The study by consultancy Arup and endorsed by Energy UK said a flexible approach to regulation, system design and operation will be essential for the Government to achieve its three objectives of decarbonisation, security and affordability.
The study predicts that many more businesses and individuals across the UK will be generating their own power by 2035 and decentralised generation along with storage will also play a much greater role.
The study suggests there will “not be one solution within the future energy system, but many”.
“This will make flexibility – in system architecture, system operation and the regulatory framework – essential,” said the report.
Low carbon and local
The study predicts changes across areas including:
• Electricity – will be low carbon and local, with many people no longer relying on the grid. There will be between 50-77GW of intermittent solar and wind generating capacity on the system compared to 27GW today.
• Decentralised energy and microgrids – demand-side response and batteries will become widespread in commercial and residential properties, industrial parks, universities and airports. New towns will develop microgrids to reduce the load on the national grid.
• Heat – the heat sector will no longer rely on natural gas but will become a multi-sourced system varying by location and type of building.
• Smart homes – new properties will be energy neutral and at times will export energy back to the grid and at other times will import energy from the grid.

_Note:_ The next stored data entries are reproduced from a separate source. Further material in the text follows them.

/-- A pair in run is demanded; a pair in a demand stays, or restarts once nothing demands; every other one stays. -/
theorem judgePair_cases (p : OutPair) (s : State) :
    (judgePair p s = s ∧ ((s.safety.pair p).state = .run → s.safety.active p = 0) ∧ (s.safety.pair p).state ≠ .demand) ∨
    ((s.safety.pair p).state = .run ∧ s.safety.active p ≠ 0 ∧ judgePair p s = enterPair p .demand (s.safety.active p) s) ∨
    ((s.safety.pair p).state = .demand ∧ ((∃ latched, judgePair p s = enterPair p .demand latched s) ∨
      judgePair p s = enterPair p .run 0 s ∧ s.safety.active p = 0)) := by
  by_cases run : (s.safety.pair p).state = .run
  · rw [judgePair_of_run run]
    split
    case isTrue idle => exact .inl ⟨rfl, fun _ => idle, by rw [run]; decide⟩
    case isFalse active => exact .inr (.inl ⟨run, active, rfl⟩)
  by_cases demand : (s.safety.pair p).state = .demand
  · rw [judgePair_of_demand demand]
    split
    case isTrue ends => exact .inr (.inr ⟨demand, .inr ⟨rfl, active_of_restarts ends⟩⟩)
    case isFalse => exact .inr (.inr ⟨demand, .inl ⟨_, rfl⟩⟩)
  · exact .inl ⟨judgePair_of_other run demand, fun h => absurd h run, demand⟩

theorem judgePair_moves (p : OutPair) (s : State) : Moves p s (judgePair p s) := by
  obtain ⟨same, -⟩ | ⟨-, -, moved⟩ | ⟨-, ⟨_, moved⟩ | ⟨moved, -⟩⟩ := judgePair_cases p s
  · rw [same]; exact .refl p s
  all_goals rw [moved]; exact enterPair_moves ..

/-- A pair is in run after a judgement only where nothing demands it, and it ran or waited in a demand before. -/
theorem judgePair_run {p : OutPair} {s : State} (h : ((judgePair p s).safety.pair p).state = .run) :
    s.safety.active p = 0 ∧ ((s.safety.pair p).state = .run ∨ (s.safety.pair p).state = .demand) := by
  obtain ⟨same, idle, -⟩ | ⟨-, -, moved⟩ | ⟨demand, ⟨_, moved⟩ | ⟨-, idle⟩⟩ := judgePair_cases p s
  · rw [same] at h
    exact ⟨idle h, .inl h⟩
  · rw [moved, enterPair_state] at h; cases h
  · rw [moved, enterPair_state] at h; cases h
  · exact ⟨idle, .inr demand⟩

/-- A running pair that is demanded latches what demands it. -/
theorem judgePair_demands {p : OutPair} {s : State} (run : (s.safety.pair p).state = .run) (active : s.safety.active p ≠ 0) :
    judgePair p s = enterPair p .demand (s.safety.active p) s := (judgePair_of_run run).trans (if_neg active)

/-- A judgement leaves no pair unused that was used. -/
theorem judgePair_unused {p : OutPair} {s : State} (h : ((judgePair p s).safety.pair p).state = .unused) :
    (s.safety.pair p).state = .unused := by
  obtain ⟨same, -⟩ | ⟨-, -, moved⟩ | ⟨-, ⟨_, moved⟩ | ⟨moved, -⟩⟩ := judgePair_cases p s
  · rw [same] at h; exact h
  all_goals rw [moved, enterPair_state] at h; cases h

/-- The judgement of the motion pair does not look at the light pair. -/
theorem judgePair_motion_of_moves {s t : State} (h : Moves .light s t) :
    (judgePair .motion t).safety.motion = (judgePair .motion s).safety.motion := by
  have same : t.safety.pair .motion = s.safety.pair .motion := h.other (by decide)
  have active : t.safety.active .motion = s.safety.active .motion := by rw [h]; rfl
  have entered (st : PairState) (latched : Nat) : (enterPair .motion st latched t).safety.motion = (enterPair .motion st latched s).safety.motion := by
    rw [h]; rfl
  by_cases run : (s.safety.pair .motion).state = .run
  · rw [judgePair_of_run run, judgePair_of_run (same ▸ run), active]
    split
    · exact same
    · exact entered ..
  by_cases demand : (s.safety.pair .motion).state = .demand
  · have restarts : t.safety.restarts .motion = s.safety.restarts .motion := by rw [h]; rfl
    rw [judgePair_of_demand demand, judgePair_of_demand (same ▸ demand), active, same, restarts]
    split <;> exact entered ..
  · rw [judgePair_of_other run demand, judgePair_of_other (same ▸ run) (same ▸ demand)]
    exact same

/-- Each pair after the evaluation of both is the pair judged alone. -/
theorem judgePairs_pair (p : OutPair) (s : State) : (judgePairs s).safety.pair p = (judgePair p s).safety.pair p := by
  obtain ⟨-, -, light, motion, -⟩ := (reportPairs_kept s (endActuation s (judgePair .motion (judgePair .light s)))).trans (endActuation_kept ..)
  cases p with
  | light => exact light.trans ((judgePair_moves .motion _).other (q := .light) (by decide))
  | motion => exact motion.trans (judgePair_motion_of_moves (judgePair_moves .light s))

/-! ## What a report touches (15 R342, R343) -/

/-- A wake event changes the power state alone. -/
theorem wakeBy_eq (w : WakeSource) (s : State) : wakeBy w s = { s with power := (wakeBy w s).power } := by
  unfold wakeBy
  split
  · rfl
  · split <;> first | rfl | (split <;> rfl)

theorem wakeBy_vsafeLow (w : WakeSource) (s : State) : (wakeBy w s).power.vsafeLow = s.power.vsafeLow := by
  unfold wakeBy
  split
  · rfl
  · split <;> first | rfl | (split <;> rfl)

/-- What the evaluation of the block may change, besides what an alert changes: the block, the rails, the pulses and the grants that it
calls back, and Nightwatch's wake. -/
def SafetyFrame (s t : State) : Prop :=
  ReplyFrame { s with safety := t.safety, ledger := t.ledger, power := t.power, chain := t.chain, plant := t.plant } t

theorem SafetyFrame.trans {s t u : State} (h : SafetyFrame t u) (g : SafetyFrame s t) : SafetyFrame s u := by
  unfold SafetyFrame ReplyFrame at *
  rw [h, g]

theorem ReplyFrame.safetyFrame {s t : State} (h : ReplyFrame s t) : SafetyFrame s t := by
  unfold SafetyFrame ReplyFrame at *
  rw [h]

theorem ReplyFrame.safety {s t : State} (h : ReplyFrame s t) : t.safety = s.safety := by
  unfold ReplyFrame at h
  rw [h]

theorem ReplyFrame.power {s t : State} (h : ReplyFrame s t) : t.power = s.power := by
  unfold ReplyFrame at h
  rw [h]

/-- The pairs whose state has changed. -/
def changedPairs (before s : State) : List OutPair :=
  [OutPair.light, .motion].filter fun p => (before.safety.pair p).state != (s.safety.pair p).state

/-- The pairs are in the states that they were in. -/
def SameStates (x y : SafetyState) : Prop := ∀ p, (x.pair p).state = (y.pair p).state

theorem changedPairs_isEmpty (before s : State) : (changedPairs before s).isEmpty = true ↔ SameStates before.safety s.safety := by
  simp only [changedPairs, List.isEmpty_iff, List.filter_eq_nil_iff, bne_iff_ne, ne_eq, Classical.not_not, List.mem_cons, List.not_mem_nil,
    or_false, forall_eq_or_imp, forall_eq]
  exact ⟨fun ⟨l, m⟩ p => by cases p <;> assumption, fun h => ⟨h .light, h .motion⟩⟩

/-- A change noted: its time, the count of demands, and the alerts of the pairs that have changed. -/
def noteChange (before s : State) : State :=
  (changedPairs before s).foldl (fun t p => raiseAlert 0x0C 0x01 (tileTarget s) 0 (pairCode (s.safety.pair p).state) false t)
    (clearAlert 0x0C 0x01 (tileTarget s) { s with safety := { s.safety with
      lastChange := nowSeconds s
      demands := if (changedPairs before s).any fun p => (s.safety.pair p).state == .demand then inc16 s.safety.demands else s.safety.demands } })

/-- Unless the light pair is in run or unused, the rails fall and the grants are withdrawn (15 R342, 01 R28). -/
def railsFollow (light : PairState) (s : State) : State :=
  if light == .run || light == .unused then s else withdrawGrants (dropRails s)

theorem reportPairs_eq (before s : State) : reportPairs before s =
    if (changedPairs before s).isEmpty then s else wakeBy .safety (railsFollow s.safety.light.state (noteChange before s)) := rfl
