/-! ## The end of the test (R71) -/

/-- The inputs of grading (R107). -/
def Bay.gradeInputs (r : Bay) (b : BayId) (observed : Bool) : GradeInputs :=
  { q := r.q, dCount := r.dCount, dWeight := r.dWeight, preV := r.preV, preI := r.preI, pulseV := r.pulseV,
    pulseI := r.pulseI, obs := if observed then some (r.obsFirst, r.obsLast, r.obsK) else none, marks := r.marks,
    tag := r.tag.getD 0, bay := b, profile := r.profile.getD 0 }

/-- The REJECTED notice of a module graded to X (R71, R120). -/
def rejectedNotice (b : BayId) (g : GradeRecord) (c : RejectCause) : Notice :=
  .rejected g.tag b c (some (g.ccorr, g.soh, g.res.map Prod.fst))

/-- What a grade record does to its bay: REJECTED, DONE with its record in the pool, or PARKED (R71, R127). -/
def State.settleGrade (s : State) (b : BayId) (g : GradeRecord) : State :=
  let s1 := s.updBay b fun r => { r with grade := some g, substate := .none }
  match g.reject with
  | some c =>
    (s1.updBay b fun r => { r with state := .rejected, cause := .reject c }).notify (rejectedNotice b g c)
  | none =>
    if s1.pool.records.length < Config.poolRoom then s1.enterFromBay b g
    else (s1.updBay b fun r => { r with state := .parked }).updPool fun p => { p with park := p.park ++ [b] }

/-- REST2 ends: WEV takes the leave and BSQ its closing report, and GRU grades, in the one taking (R70, R71; log 5). -/
def State.finishTest (s : State) (b : BayId) : State :=
  let w := s.wevBay b
  let s1 := (match w.entry with
    | none => s
    | some e => s.updWev b fun _ => (w.leavePhase e true).1).tellCaa (.leave b)
  let s2 := s1.updBay b fun r => { r with marks := { r.marks with watchOff := r.marks.watchOff || !w.watch } }
  let p := s2.profileOfBay b
  s2.settleGrade b (gradeRecord p ((s2.bay b).gradeInputs b (decide (p.observation ≠ 0))))

/-! ## The phases (R64 to R69) -/

/-- The windows of an observation: its samples in windows of W, rounded up (R66, R8). -/
def Profile.obsWindows (p : Profile) : Nat := (p.observation * 600 + p.windowLen - 1) / p.windowLen

/-- CHECK judged on its first complete window (R64). -/
def State.judgeCheck (s : State) (b : BayId) (p : Profile) (r : WindowRecord) : State :=
  if r.meanV < p.presentLow then s.rejectBay b .notPresent
  else if p.presentHigh < r.meanV then s.rejectBay b .overvoltage
  else if r.meanV < p.floor then s.rejectBay b .deepDischarge
  else if r.meanT < p.tempLow ∨ p.tempHigh < r.meanT then s.suspendBay b .tempOut .ok true
  else s.nextPhase b .rest0

/-- The rest part of REST2 has ended: the test ends, or the settle point opens the observation (R66). -/
def State.restPartEnded (s : State) (b : BayId) (p : Profile) (how : RestEnding) (index sumV : Nat) : State :=
  let s1 := s.updBay b fun r => { r with restEnding := how }
  if p.observation = 0 then s1.finishTest b
  else s1.updBay b fun r =>
    { r with obsIndex := index, obsFirst := sumV, obsK := p.obsWindows, obsLeft := p.obsWindows }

Some properties will be built with energy storage.
With more energy retailers in the market - including local energy co-operatives and municipal suppliers - consumers will have a wider variety of products available to them including time-of-use and peer-to-peer tariffs.
Filippo Gaddo of Arup, said: “The next few decades are expected to be amongst the most transformative for the energy industry and billions are being invested to ensure that it is fit for the future.
“For this investment to enable positive change, flexibility across energy systems and within regulation will be essential in order to achieve a sustainable, affordable, and low carbon future.
“The UK has the opportunity to lead the way in the future of energy development, but it will be technological advances, investors and policy changes – highlighted within this study - that drive this forward.”